Stored data entries:
-- ==== Sys2Proof/Machine/Transaction.lean ====
section
/-! DEFINITION. The transaction level (R11): one atomic change of the architectural values per accepted command, the
time a command holds the port (R104), the commands that a run accepts, and which sample lists present a command
sequence up to its run's end (R98). The machine itself is
the cycle level, `step`; that it implements this level (R72) is a statement of Certificates/Slice0. -/

namespace Sys2Proof.Machine

/-- The values a run computes: the generator state, the last output and the sticky error bit (R26). -/
structure Arch where
  gen        : StatePair
  rndOut     : Word
  errIllegal : Bool
  deriving DecidableEq, Repr

/-- The architectural values in a state. -/
def State.arch (s : State) : Arch := ⟨s.gen, s.rndOut, s.errIllegal⟩

/-- The state an atomic command leaves in (s0, s1) (R14). -/
def genAfter (i : Instr) (g : StatePair) : StatePair :=
  match i with
  | .illegal => g
  | .init seed => initState seed
  | .next => stepState g
  | .jump p0 p1 => jumpState g (polyOperand p0 p1)
  | .jump32 => jumpState g j32
  | .jump64 => jumpState g j64
  | .jump96 => jumpState g j96
  | .load data0 data1 => stateOperand data0 data1

/-- One command as one atomic change (R11). -/
def transact (i : Instr) (a : Arch) : Arch where
  gen := genAfter i a.gen
  rndOut := if i = .next then stepResult a.gen else a.rndOut
  errIllegal := if i = .illegal then true else a.errIllegal

/-- A command sequence, in acceptance order (R35). -/
def runCommands (prog : List Instr) (a : Arch) : Arch := prog.foldl (fun a i => transact i a) a

/-- Whether the command is a jump: the four that set busy (R18). -/
def startsJump : Instr → Bool
  | .jump _ _ | .jump32 | .jump64 | .jump96 => true
  | .illegal | .init _ | .next | .load _ _ => false

/-- Port occupancy: cycles until the next accept (R104). -/
def portCycles (i : Instr) : Nat := if startsJump i then 1 + Config.jumpCycles else 1

/-- The sample presents command `i` with rst = 0 (R42). -/
def Presents (x : PortSample) (i : Instr) : Prop :=
  x.rst = some false ∧ x.cmdValid = some true ∧ decodePorts x = .ok i

/-- The sample has rst = 0 and cmd_valid at a valid level; the command fields may be anything (R42, R99). -/
def NoReset (x : PortSample) : Prop := x.rst = some false ∧ x.cmdValid.isSome = true

/-- The command accepted at the next edge, if one is: cmd_valid = 1 and cmd_ready = 1 (R42). -/
def State.accepted (s : State) : Option Instr :=
  if s.sample.rst = some false ∧ s.sample.cmdValid = some true ∧ s.busy = false then
    match decodePorts s.sample with
    | .ok i => some i
    | .error _ => none
  else none

/-- The commands accepted at the next n edges, in acceptance order (R35, R98). -/
def acceptedIn : Nat → State → List Instr
  | 0, _ => []
  | n + 1, s =>
    s.accepted.toList ++
      match step s with
      | .next t => acceptedIn n t
      | .fault _ => []
      | .refused _ => []

/-- The samples present the command sequence in order, without a reset, and stop at the run's end (R98): before a
command the host may wait, and while a jump holds the port it may drive any command it likes, which the block ignores
(R42). No sample follows the edge at which the last command has been accepted and busy = 0. -/
inductive Drives : List Instr → List PortSample → Prop where
  /-- Every command has been accepted and busy = 0: the run has ended (R98). -/
  | done : Drives [] []
  /-- The host waits for one cycle before the next command of the sequence. -/
  | wait {x : PortSample} {i : Instr} {prog : List Instr} {xs : List PortSample} :
      x.rst = some false → x.cmdValid = some false → Drives (i :: prog) xs → Drives (i :: prog) (x :: xs)
  /-- A command that leaves busy = 0 takes one edge (R42, R104). -/
  | oneEdge {x : PortSample} {i : Instr} {prog : List Instr} {xs : List PortSample} :
      Presents x i → startsJump i = false → Drives prog xs → Drives (i :: prog) (x :: xs)
  /-- A jump holds the port for its 128 engine cycles (R73). -/
  | jumping {x : PortSample} {i : Instr} {held : List PortSample} {prog : List Instr} {xs : List PortSample} :
      Presents x i → startsJump i = true → held.length = Config.jumpCycles → (∀ y ∈ held, NoReset y) →
      Drives prog xs → Drives (i :: prog) (x :: (held ++ xs))

/-- What a host drives while it waits for the port: the next command of the sequence, or nothing after the last. -/
def waitingSample : List Instr → PortSample
  | [] => .idle
  | i :: _ => presentInstr i

/-- The samples of a host that presents each command from the edge after the one before it was accepted, and holds it
until it is accepted (R98; the host of 95_test_vectors.md section 3). -/
def holdUntilAccepted : List Instr → List PortSample
  | [] => []
  | i :: prog => presentInstr i :: (List.replicate (portCycles i - 1) (waitingSample prog) ++ holdUntilAccepted prog)

/-- The samples of a host that presents each command as early as the port allows (R104). -/
def backToBack (prog : List Instr) : List PortSample :=
  prog.flatMap fun i => presentInstr i :: List.replicate (portCycles i - 1) .idle

end Sys2Proof.Machine
end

### Task objective
Going through the records, work out how many lines contain the word "atomic". Please answer with the number only.

### Solution below
3